Sephora Studio, a digital-and-mobile-first, small-format concept store launched last month, and it is all about high-tech beauty upgrades. The flagship Boston location is designed to be a larger part of the upmarket brand’s omnichannel strategy.

Jennifer Halpainy, Sephora Studio’s store director, told AListDaily that the studio supplements its existing store strategy by enhancing the shopping experience.

“The studio is uniquely differentiated from the rest of the fleet because of its emphasis on driving personal connections,” Halpainy says. “This is fostered not only through the small format and easy access clients have to the beauty advisors, but also through the new digital features that will allow for customized recommendations—both self-guided by the client using the many digital tools and with the help of the pros.”

One of the intended store-stopping showcases Sephora is banking on is the Digital Makeover Guide, which captures a person’s product, application and look preferences from a makeover.

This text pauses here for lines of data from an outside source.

-- ==== Sys2Proof/Laws/Step.lean ====
section
/-! SUPPORT. What a step can do, said once (40_step_cycle.md R89). -/

namespace Sys2Proof.Machine

/-- Every step answers a next state. -/
theorem step_answers_next (s : State) : ∃ t, step s = .next t := by
  unfold step
  split
  · exact ⟨_, rfl⟩
  · exact exec_answers_next _ _

/-- The state `stepped` gives is the one `step` answers. -/
theorem step_eq_stepped (s : State) : step s = .next (stepped s) := by
  obtain ⟨t, h⟩ := step_answers_next s
  simp [stepped, h]

/-- The six ways a step ends (40_step_cycle.md R82 to R87): a latched fault, Halted, the implicit halt, the step counter's
overflow, an illegal word, an instruction. -/
theorem step_cases {s t : State} (h : step s = .next t) :
    (s.isFaulted ∧ t = s) ∨
    (s.isHalted ∧ t = s) ∨
    (s.running ∧ s.progLen ≤ s.pc ∧ t = s.setHalted) ∨
    (s.running ∧ s.pc < s.progLen ∧ s.steps = Config.maxSteps ∧ t = raise .stepCounterOverflow 0 s) ∨
    (s.fetches ∧ (∃ e, decode (fetchWord s s.pc) = .error e) ∧
      t = raise .illegalInstruction (fetchWord s s.pc).toNat s.countStep) ∨
    (s.fetches ∧ ∃ i, decode (fetchWord s s.pc) = .ok i ∧ exec i s.countStep = .next t) := by
  unfold step issue at h
  by_cases hf : s.fault = .none
  · by_cases hh : s.halted = true
    · simp only [hf, hh, ne_eq, not_true_eq_false, if_false, if_true, Host.Outcome.next.injEq] at h
      exact .inr (.inl ⟨⟨hf, hh⟩, h.symm⟩)
    · have hh : s.halted = false := by simpa using hh
      have hrun : s.running := ⟨hf, hh⟩
      by_cases hb : s.progLen ≤ s.pc
      · simp only [hf, hh, hb, ne_eq, not_true_eq_false, Bool.false_eq_true, if_false, if_true, Host.Outcome.next.injEq] at h
        exact .inr (.inr (.inl ⟨hrun, hb, h.symm⟩))
      · have hlt : s.pc < s.progLen := by simpa using hb
        by_cases hm : s.steps = Config.maxSteps
        · simp only [hf, hh, hb, hm, ne_eq, not_true_eq_false, Bool.false_eq_true, if_false, if_true,
            Host.Outcome.next.injEq] at h
          exact .inr (.inr (.inr (.inl ⟨hrun, hlt, hm, h.symm⟩)))
        · have hfetch : s.fetches := ⟨hrun, hlt, hm⟩
          simp only [hf, hh, hb, hm, ne_eq, not_true_eq_false, Bool.false_eq_true, if_false, countAndDecode] at h
          cases hd : decode (fetchWord s s.pc) with
          | error e =>
            simp only [hd, Host.Outcome.next.injEq] at h
            exact .inr (.inr (.inr (.inr (.inl ⟨hfetch, ⟨e, rfl⟩, h.symm⟩))))
          | ok i =>
            simp only [hd] at h
            exact .inr (.inr (.inr (.inr (.inr ⟨hfetch, i, rfl, h⟩))))
  · simp only [hf, ne_eq, not_false_eq_true, if_true, Host.Outcome.next.injEq] at h
    exact .inl ⟨hf, h.symm⟩

/-- `n + 1` steps are one step and then `n`. -/
theorem run_succ (n : Nat) (s : State) : Host.Core.run Sys2Proof.core (n + 1) s = Host.Core.run Sys2Proof.core n (stepped s) := by
  have h : Sys2Proof.core.step s = .next (stepped s) := step_eq_stepped s
  simp only [Host.Core.run, h]

/-- A run of `n` steps answers a next state. -/
theorem run_answers_next (n : Nat) (s : State) : ∃ t : State, Host.Core.run Sys2Proof.core n s = .next t := by
  induction n generalizing s with
  | zero => exact ⟨s, rfl⟩
  | succ n ih => rw [run_succ]; exact ih _

end Sys2Proof.Machine
end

“Sephora is continuously refining in-store, online and mobile experiences to ensure they are offering something that does not exist anywhere else for the consumer,” Halpainy says. “The studio is an example of that. The design re-imagines what their store looks like, where it fits into their omnichannel ecosystem and the experience they’re offering clients. We do not approach digital for the sake of adding new, cool technology. We use it to help the client. The studio integrates a variety of digital tools to optimize client experiences before, during and after their store visit.”

In addition to the physical store, Sephora is looking to secure consumer affection socially with the launch of Beauty Insider Community, a loyalty member-only mobile and online platform that launched last month to drive a deeper connection between their beauty insiders. The digital endeavor is designed to serve as a unified communal destination for the brand’s staunch supporters.

Bringing consumers true value means continuously improving the customer experience, Chang says.

“The virtual experience democratizes beauty, making brand products available for all consumers to experience products instantly,” Chang says. “It should be as effortless as looking in the mirror or taking a picture.”